Earnings per Share for the period, now stand at €0.06.

Gross interest revenues rose by 7%, reaching €19.7m (H1 2024: €18.4m) mainly from growth in customer lending. This was partially offset by lower interest income from Treasury activities, reflecting the impact of declining market interest rates.

Interest expense increased by 30%, reaching €6.6m (H1 2024: €5.1m), mainly due to competitive rates offered on longer-term fixed deposits.

Net interest income was lower by 1% at €13.1m (H1 2024: €13.3m).

Net fee and commission income remained stable at €2.8m (H1 2024: €2.8m), consistent with last year's levels.

Postal sales and other revenues at €21.4m increased by 5% (H1 2024: €20.3m), driven by consistent performance across key business lines at MaltaPost. Efforts continued to focus on the strengthening of the 'One Delivery' last-mile service, while mitigating the decline in Letter Mail volumes.

Operating Income rose by 2% to €38.1m (H1 2024: €37.3m).

Employee Compensation and Benefits increased by 8% to €14.2m (H1 2024: €13.2m), amid a tight and competitive labour market.

Other Operating Costs fell by 1% to €12.6m (H1 2024: €12.8m), reflecting effective cost management and enhanced operational efficiencies.

Cost Efficiency Ratio of the Bank was 54.4% (H1 2024: 51.5%). For the Group, the ratio was 74.9% (H1 2024: 73.8%), which operates on high volumes and low margins, with a substantial human resource component.

Expected Credit Losses (ECL) as defined and determined by International Financial Reporting Standard 9 (IFRS 9) resulted in a release of €1.0m in the first half of this year, compared to a release of €1.6m in the 2024 corresponding period. The release was mainly from Stage 3 customer exposures.

Financial Position and Capital

Loans and advances to customers rose by 4% to €903.6m (FYE 2024: €872.7m).

Amounts owed to customers decreased by 1% to €1,107.5m from €1,120.0m in FYE 2024.

Group Loan-to-Deposit ratio increased to 81.6% (FYE 2024: 77.9%). The Bank continued to rely on a diversified funding base, which over the years has proven to be stable. The Bank's liquidity ratios remained well in excess of minimum regulatory requirements.

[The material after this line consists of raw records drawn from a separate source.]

-- ==== Sys2Proof/Machine/TwinLink.lean ====
section
/-!
DEFINITION. Sys2Proof/Machine/TwinLink.lean: pairing, the end of a pairing, takeover and stepping down (16 R583 to R599).
The sealed messages stand in Machine/TwinMsgs.lean.
-/
namespace Sys2Proof.Machine

/-- TWN.STATUS.STATE (16). -/
abbrev Tw.off : Nat := 0
abbrev Tw.detached : Nat := 1
abbrev Tw.authenticating : Nat := 2
abbrev Tw.awaitConfirm : Nat := 3
abbrev Tw.syncing : Nat := 4
abbrev Tw.paired : Nat := 5
abbrev Tw.steppedDown : Nat := 6
abbrev Tw.refused : Nat := 7

/-- Enter a state (16 R586, R587, R599): its event and count, and slots 18 and 19 emptied where the rule says so. -/
def twinEnter (n : Nat) (s : State) : State :=
  let was := twinState s
  let s := setRegBits Reg.twnStatus 31 28 n s
  if n = was then s
  else
    let s := if n = Tw.awaitConfirm then raiseEvent 0x0E 1 s
      else if n = Tw.paired then s |> raiseEvent 0x0E 2 |> countReg Reg.twnPairings 1
      else if n = Tw.steppedDown then s |> raiseEvent 0x0E 5 |> countReg Reg.twnStepDowns 1
      else if n = Tw.refused then countReg Reg.twnRefusals 1 s
      else s
    let s := setTwin { s.twin with beatNow := s.now } s
    if n = Tw.detached ∨ n = Tw.steppedDown ∨ n = Tw.refused then emptySlots [18, 19] s else s

/-- TWN.CTRL.EN. -/
def twinEn (s : State) : Bool := regBit s Reg.twnCtrl 31

/-- Whether the lintel port carries twin messages (16 R583): enabled, powered, with a role. -/
def twinLive (s : State) : Bool :=
  domainOn s 9 && twinEn s && regBit s Reg.twnPortCtrl 31 && regBits s Reg.twnPortCtrl 30 29 != 0

/-- The state of a device with no pairing. -/
def twinRest (s : State) : Nat := if s.twin.steppedDown then Tw.steppedDown else if twinEn s then Tw.detached else Tw.off

/-- No session: counters, messages and pairing data are dropped, but for a DETACH to be sent; what a stepped-down device
remembers stays (16 R597, R598). -/
def twinDrop (s : State) : State :=
  s |> setTwin { TwinUnit.reset with steppedDown := s.twin.steppedDown, unsynced := s.twin.unsynced, line := s.twin.line,
                                     queue := s.twin.queue.filter (fun m => m.kind == 0xD9), beatNow := s.now }
    |> setRegBits Reg.twnStatus 25 24 0 |> setRegBits Reg.twnStatus 7 0 0

/-- The pairing ends REFUSED with a reason; the device keeps its role (16 R586, R598). -/
def refusePairing (reason : Nat) (s : State) : State :=
  s |> twinDrop |> setRegBits Reg.twnStatus 23 16 reason |> twinEnter Tw.refused

/-- Set TWN.STATUS.ROLE; a cascade head that becomes secondary is HELD, one that is no longer starts anew (16 R593). -/
def setTwinRole (r : Nat) (s : State) : State := s |> setRegBits Reg.twnStatus 27 26 r |> cascCheck false

/-- A device steps down (16 R594, R597): it sends nothing on the valve link, no acknowledgement either. -/
def stepDown (s : State) : State :=
  let unsynced := twinRole s == 2 && !(regBit s Reg.twnStatus 25)
  s |> twinDrop |> (fun t => setTwin { t.twin with steppedDown := true, unsynced := unsynced } t)
    |> (fun t => setLink { t.link with acks := [], markWait := none } t) |> twinEnter Tw.steppedDown

/-- The primary is solo and acting again (16 R598): what waited for the secondary goes on. -/
def soloAgain (s : State) : State :=
  let s := twinDrop s
  s |> twinEnter (twinRest s) |> setTwinRole 0 |> mirrorAcked

/-- A pairing ends by UNPAIR, by DETACH, by EN or by PD9 (16 R598): the primary goes on alone, the secondary steps
down. -/
def endPairing (s : State) : State :=
  if twinRole s = 2 then stepDown s else soloAgain s

/-- Whether the device is SYNCING or PAIRED. -/
def isPaired (s : State) : Bool := twinState s == Tw.syncing || twinState s == Tw.paired

/-- This device ends the pairing (16 R598): DETACH is sent. -/
def unpair (s : State) : State := s |> sendSealed 0xD9 [] |> endPairing

/-- A write of TWN.CTRL (16 R598): EN set makes an OFF device DETACHED; EN cleared ends a pairing or an attempt at one. -/
def twnCtrlWritten (old : Word) (s : State) : State :=
  if twinEn s = bitAt old 31 then s
  else if isPaired s then unpair s
  else
    let s := twinDrop s
    twinEnter (twinRest s) s

/-- PD9 is being switched off (16 R598): as UNPAIR. -/
def twinWindDown (s : State) : State := if isPaired s then unpair s else s

/-- What a takeover does at once (16 R595, R605, 04 R189): lintel-link transactions abort, slots 18 and 19 are emptied,
counters resume at their marks, ACTIVE slots count their attempt as NO_ACK, a cascade head restarts, and the device is
solo. The bounds of its steps are not modelled (notes/assumptions/18.md). -/
def takeOver (s : State) : State :=
  let s := forIds (fun k t => if (txnAt t k).requester = .lintel then abortTxn k Ab.peerLost t else t) s
  let s := s |> emptySlots [18, 19] |> (fun t => setCipher { t.cipher with nodeCtr := [] } t) |> resumeCached
  let s := (List.range 32).foldl (fun t k => if (outAt t k).state = Sl.active then slotFail k 0x02 t else t) s
  let head := cascEn s && cascPosition s == 0
  let s := if head then plumbRestart s else s
  let s := twinDrop s
  s |> twinEnter (twinRest s) |> setTwinRole 0 |> raiseEvent 0x0E 4 |> countReg Reg.twnTakeovers 1
    |> setReg Reg.twnTakeoverAt (BitVec.ofNat 32 (mono s))

/-- The 20th consecutive heartbeat is missed (16 R594). -/
def peerLost (s : State) : State :=
  let s := raiseEvent 0x0E 3 s
  if twinRole s == 2 && regBit s Reg.twnStatus 25 then takeOver s else stepDown s

/-! ## Pairing (16 R586 to R589) -/

/-- This device counts as acting (16 R589, R597). -/
def acting (s : State) : Bool := twinRole s != 2 && !(s.twin.steppedDown)

/-- This device wins against its peer (16 R589). -/
def winsPrimary (s : State) (peer : PeerHello) : Bool :=
  let mine := acting s
  let prio := regBits s Reg.twnCtrl 25 24
  let nodes := nodesCount s != 0
  if mine != peer.acting then mine
  else if prio ≠ peer.priority.toNat then peer.priority.toNat < prio
  else if nodes != peer.nodes then nodes
  else Config.serial.toNat < peer.serial.toNat

/-- This device's cascade position while CSC.CTRL.EN is set. -/
def ownCascade (s : State) : Option (BitVec 2) := if cascEn s then some (BitVec.ofNat 2 (cascPosition s)) else none

/-- The reason to refuse a HELLO (16 R589): 5 SILICON, 6 MEMBER, 7 HEAD_MISMATCH. -/
def helloRefusal (s : State) (peer : PeerHello) : Option Nat :=
  let member := fun (c : Option (BitVec 2)) => match c with
    | none => false
    | some p => p != 0#2
  let own := ownCascade s
  if peer.silicon ≠ getReg s Reg.devSiliconRev then some 5
  else if member own || member peer.cascade then some 6
  else if own.isSome != peer.cascade.isSome then some 7
  else none

/-- A message in clear is to be sent (16 R584). -/
def sendClear (kind : Nat) (body : List Byte) (s : State) : State :=
  queueMsg { counter := 0, kind := kind, body := body, sentAt := none } s

/-- Whether this device takes a frame of the lintel port (02 R98): a target one with the header of position 0, a controller one of
the other direction. -/
def lintelHeeds (s : State) (f : LinkFrame) : Bool := f.header == linkHeader (regBits s Reg.twnPortCtrl 30 29 == 1) 0

/-- A twin message arrives (16 R583, R584): one delivered INCOMPLETE is discarded (02 R102). -/
def twinFrame (wire : LinkFrame) (f : State → State) (s : State) : State :=
  if !(twinLive s) || !(lintelHeeds s wire) then s
  else
    let s := frameReceived 2 wire s
    if frameWhole wire then f s else s

/-- The body of this device's HELLO (16 R584), in the order of its table. -/
def helloBody (s : State) (random : List Byte) : List Byte :=
  beBytes 8 Config.serial.toNat
    ++ [BitVec.ofNat 8 (regBits s Reg.twnCtrl 25 24 * 4 + bit01 (acting s) * 2 + bit01 (nodesCount s != 0))]
    ++ leBytes 4 (getReg s Reg.devSiliconRev).toNat ++ random

/-- This device's HELLO is to be sent, with the random bytes of the one before if it has sent one (16 R586). -/
def greet (s : State) : State :=
  if s.twin.myRandom.isEmpty then
    let mine := freeBytesOf s 16
    s |> useFreeN 16 |> setTwin { s.twin with myRandom := mine } |> sendClear 0xD0 (helloBody s mine)
  else sendClear 0xD0 (helloBody s s.twin.myRandom) s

Group Total assets rose to €1,391.8m (FYE 2024: €1,388.4m).

Equity attributable to equity holders of the Bank grew by an additional 3% to €215.9m (FYE 2024: €209.4m).

Group Net Asset Value (NAV) per share stood at €1.40 (FYE 2024: €1.36).

Group Earnings per Share (EPS) increased to 6 cents (H1 2024: 4 cents).

Group Return on Assets (ROA) was 1.1% (H1 2024: 1.1%) while Group post tax Return on Average Equity (ROAE) was 6.9% (H1 2024: 6.9%).

Total Capital Ratio at 19.2% (FYE 2024: 20.0%) exceeded the minimum regulatory requirements.

During the reporting period, the Group progressed further its key strategic initiatives. Investment in the retail network, infrastructure and insurance activities was maintained in line with business priorities. Following an internal evaluation, it was determined that the proprietary funds project was no longer aligned with the Group's evolving business strategy and will not be pursued further. The Group will focus on its Wealth Management function, rendering it better suited to its long-term vision and market positioning. The Group remained intent on ensuring that sustainability remained a central pillar of its business model and initiatives.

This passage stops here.